Legal Question in Real Estate Law in California
In ca., usa, if you walk away from an upside-down mortgage, will mortgagor sue you to recover lost money?
3 Answers from Attorneys
First, let's be clear about the terms. The "mortgagor" is the borrower. The lender, or party holding the mortgage as security, is the "mortgagee."
Next, in California, true mortgages are rarely used. Borrowers generally make a promissory note, which is secured by a "deed of trust." The practical differences between them are, nowadays, very slight, but historically they were quite different as to the means of foreclosure and other aspects. It is very common for both borrowers and lenders to talk about a mortgage when in fact it is a note and deed of trust.
In California, if a borrower stops paying and the lender (or current beneficiary of the note and deed of trust) decides to foreclose, it will usually do so by having a trustee sell the property under a provision of the trust deed called a "power of sale." Such sales are commonly referred to as foreclosure sales, although in a super-strict technical sense a trustee's sale is not a true foreclosure. After such a sale, the foreclosing lender may not seek to recover any shortfall in the sale proceeds from the borrower. Therefore, the answer to your question is usually no.
The limited circumstances where the lender can come after a borrower for a deficiency in the foreclosure sale proceeds coverage of the outstanding debt are where:
(1) The lender sues for foreclosure in court instead of selling privately through a trustee, and (a) the loan being foreclosed is not purchase-money (i.e., was a refinancing or cash-out loan) or (b) the loan is a junior loan where the lender has lost his security (collateral) through no fault of its own; or
(2) The lender sues the borrower, not for the deficiency itself, but for some kind of tort such as loan-application fraud or deliberate damage to the property.
There are also some fine points involving whether the property was owner-occupied residential rather than income property, etc., but this will give you a basic idea.
We are also finding that lenders are showing a strong preference for the speed and simplicity of trustee sales rather than going to court to foreclose and then seek a deficiency judgment that they may never be able to collect on because the debtor has no assets, or raises defenses to suit. Even where the lender could go for a deficiency judgment, they often don't. Factors that tend to puch lenders to go after borrowers for deficiencies include the borrower's lack of cooperation, a belief that the borrower has lots of other assets, the borrower's failure to take good care of the property, or where the lender is not a big bank that can absorb the loss, but instead is a relative, a small investment partnership, a trust or pension fund for a small business, or other entity that needs to watch out for every dime.
I agree with Mr.
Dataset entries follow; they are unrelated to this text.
-- ==== Sys2Proof/Certificates/Slice0/Obligations.lean ====
section
/-! DEFINITION. The statements for the provers: what spec/ says the commands of the block do, by family. A statement about a
command that takes effect names the conditions on the state and the operands under which it does, gives the next state, and
with it everything that stays as it was. -/

namespace Sys2Proof.Claims
open Sys2Proof Sys2Proof.Machine

/-- Every addressed memory of the block, and each host's, has its canonical form. -/
abbrev Canonical (s : State) : Prop :=
  Memory.wf s.dram = true ∧ Memory.wf s.spad = true ∧ Memory.wf s.bbuf = true ∧ Memory.wf s.portA.mem = true ∧
    Memory.wf s.portB.mem = true

/-- Requests of a port reach the hub, and the hub takes writes (R387, R390). -/
abbrev MayWrite (s : State) (p : PortId) : Prop :=
  (port s p).linkUp = true ∧ (port s p).d3hot = false ∧ (s.hub.stage = .mainReady ∨ s.hub.stage = .fault)

/-- A port's writes reach set-up registers: it also holds the vise (R393). -/
abbrev MaySet (s : State) (p : PortId) : Prop := MayWrite s p ∧ s.hub.vise = portCode p

/-- What a main-power loss keeps (R428): device time, the fuses, `FST.SYS_OFFSET`, the EID and every field of `MGT`, the event log, to which
a port whose link goes down adds its record (R355), and the epochs, each advanced by 1. -/
abbrev KeptByMainPowerLoss (s t : State) : Prop :=
  t.time = s.time ∧ t.hub.ident = s.hub.ident ∧ t.hub.fuseStacks = s.hub.fuseStacks ∧ t.hub.fusedOff = s.hub.fusedOff ∧
  t.fst.sysOffset = s.fst.sysOffset ∧ t.mgt.eid = s.mgt.eid ∧
  (s.mgt.activating = [] → t.mgt = { s.mgt with tapPins := t.mgt.tapPins }) ∧
  t.evt = (dropLink (dropLink s .a) .b).evt ∧ (s.portA.linkUp = false → s.portB.linkUp = false → t.evt = s.evt) ∧
  (twf {} s.links = true → twf 0 s.rst.epochs = true →
    ∀ d i, (d, i) ∈ innerDomains Dom.warm 0 → epochOf t d i = epochOf s d i + 1) ∧
  (∀ d i, (d, i) ∈ innerDomains Dom.warm 0 ↔
    (d = 1 ∧ i < 256) ∨ (d = 2 ∧ i < 32) ∨ (d = 3 ∧ i < 4) ∨ (d = 4 ∧ i < 24) ∨ (d = 5 ∧ i < 24) ∨ (d = 8 ∧ i = 0))

/-- The hops that a packet at `node` still has to go in one dimension of the torus, the shorter way round. -/
abbrev hopsLeft (f : Fst) (node dst dim : Nat) : Nat :=
  Nat.min ((coord dst dim + extentOf f dim - coord node dim) % extentOf f dim)
    ((coord node dim + extentOf f dim - coord dst dim) % extentOf f dim)

/-- The binding on which a request of management arrives (R406 to R417); every other command comes on none. -/
def bindingOf : Instr → Option Binding
  | .setEndpointId b _ | .getEndpointId b | .getEndpointUuid b | .getMctpVersionSupport b _ | .getMessageTypeSupport b
  | .getVendorDefinedMsgSupport b | .mctpUnsupported b _ _ | .setTid b _ | .getTid b | .getPldmVersion b _ | .getPldmTypes b
  | .getPldmCommands b _ | .getPdrRepositoryInfo b | .getPdr b _ | .getSensorReading b _ | .getStateSensorReadings b _
  | .getNumericEffecterValue b _ | .setNumericEffecterValue b _ _ | .setEventReceiver b _ | .queryDeviceIdentifiers b
  | .getFirmwareParameters b | .requestUpdate b | .passComponentTable b _ _ | .updateComponent b _ _ | .requestFirmwareData b _
  | .transferComplete b | .verifyComplete b _ _ _ | .applyComplete b | .activateFirmware b _ | .getStatus b
  | .cancelUpdateComponent b | .cancelUpdate b | .getVersion b | .getCapabilities b | .negotiateAlgorithms b | .getDigests b
  | .getCertificate b _ _ _ | .challenge b _ _ | .getMeasurements b _ _ _ | .viseClaim b | .viseRelease b | .regRead b _
  | .regWrite b _ _ | .resetRequest b _ _ | .getFuseMap b | .getCalibration b => some b
  | _ => none

end Sys2Proof.Claims

open Sys2Proof Sys2Proof.Machine Sys2Proof.Claims

/-! ## The step, time and memory -/

/-- A step takes the command at the front of the queue and runs it with the queue's rest.
On an empty queue a step is one nanosecond of device time, as FST's rate corrects it: the rate, in parts per million, is summed, and
where the sum reaches a whole nanosecond that one is taken off it and device time moves by 2 in place of 1, and where it reaches minus one, by
0; nothing else changes
(R22, R338; the tick of the idle step is the model's choice, log entry 1, and so is the rate, log entry 61). -/
def Obligations.StepTakesTheFrontCommand : Prop :=
  (∀ (c : Instr) (q : List Instr) (s : State), step { s with pending := c :: q } = exec c { s with pending := q }) ∧
  (∀ s : State, s.pending = [] → s.fst.rate = 0 → s.fst.rateSum.natAbs < 1000000 →
    step s = .next { s with time := s.time + 1 }) ∧
  (∀ (s : State) (e : Int), s.pending = [] →
    (1000000 ≤ s.fst.rateSum + s.fst.rate ∧ e = 1) ∨ (s.fst.rateSum + s.fst.rate ≤ -1000000 ∧ e = -1) ∨
      (-1000000 < s.fst.rateSum + s.fst.rate ∧ s.fst.rateSum + s.fst.rate < 1000000 ∧ e = 0) →
    step s = .next { s with
      time := s.time + BitVec.ofInt 64 (1 + e),
      fst := { s.fst with rateSum := s.fst.rateSum + s.fst.rate - e * 1000000 } })

/-- Every step keeps every memory of the block, and the memory of each host, in its canonical form. -/
def Obligations.StepKeepsMemoryCanonical : Prop :=
  ∀ s t : State, Canonical s → step s = .next t → Canonical t

/-- No command but the coming and going of the auxiliary rail touches device time, and no command at all touches the queue of
waiting commands (R22). -/
def Obligations.CommandsKeepQueueAndTime : Prop :=
  ∀ (c : Instr) (s t : State), Canonical s → exec c s = .next t →
    t.pending = s.pending ∧ (c ≠ .auxPowerLoss → (∀ a, c ≠ .auxPowerUp a) → t.time = s.time)

/-- The block as it stands cold: memories canonical, time 0, nothing pending, STAGE RESET, the vise free, no lock set, mode
START-UP, every ring and partition at its reset value (R22, R54, R394, R395, R397, R404). -/
def Obligations.ResetState : Prop :=
  Canonical State.reset ∧ State.reset.time = 0 ∧ State.reset.pending = [] ∧ State.reset.hub.stage = .reset ∧
    State.reset.hub.vise = 0 ∧ State.reset.hub.claims = 0 ∧ State.reset.hub.lockHost = false ∧
    State.reset.hub.lockRings = false ∧ State.reset.hub.lockFabric = false ∧ State.reset.hub.lockReset = false ∧
    State.reset.hub.mode = 0 ∧ (∀ r, ring State.reset r = {}) ∧ (∀ q, prt State.reset q = {}) ∧
    (∀ i o, mbytes State.reset.dram (stackBase i + o) 1 = [0]) ∧ (∀ m, tget 0 State.reset.pegs m = 0)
Whipple's response, however I note that his statement that lenders are usually only foreclosing through a nonjudicial foreclosure sale only applies in my experience to institutional lenders. I have several cases in my office right now that involve private parties as lenders and they went the court route.
Mr. Whipple and Mr. Roach are both correct. I am prosecuting a judicial foreclosure right now on behalf of a private lender. I would also add that Mr. Whipple is wrong on one point, though it doesn't matter to your question. The California Civil Code provides that all deeds of trust are mortgages as a matter of law.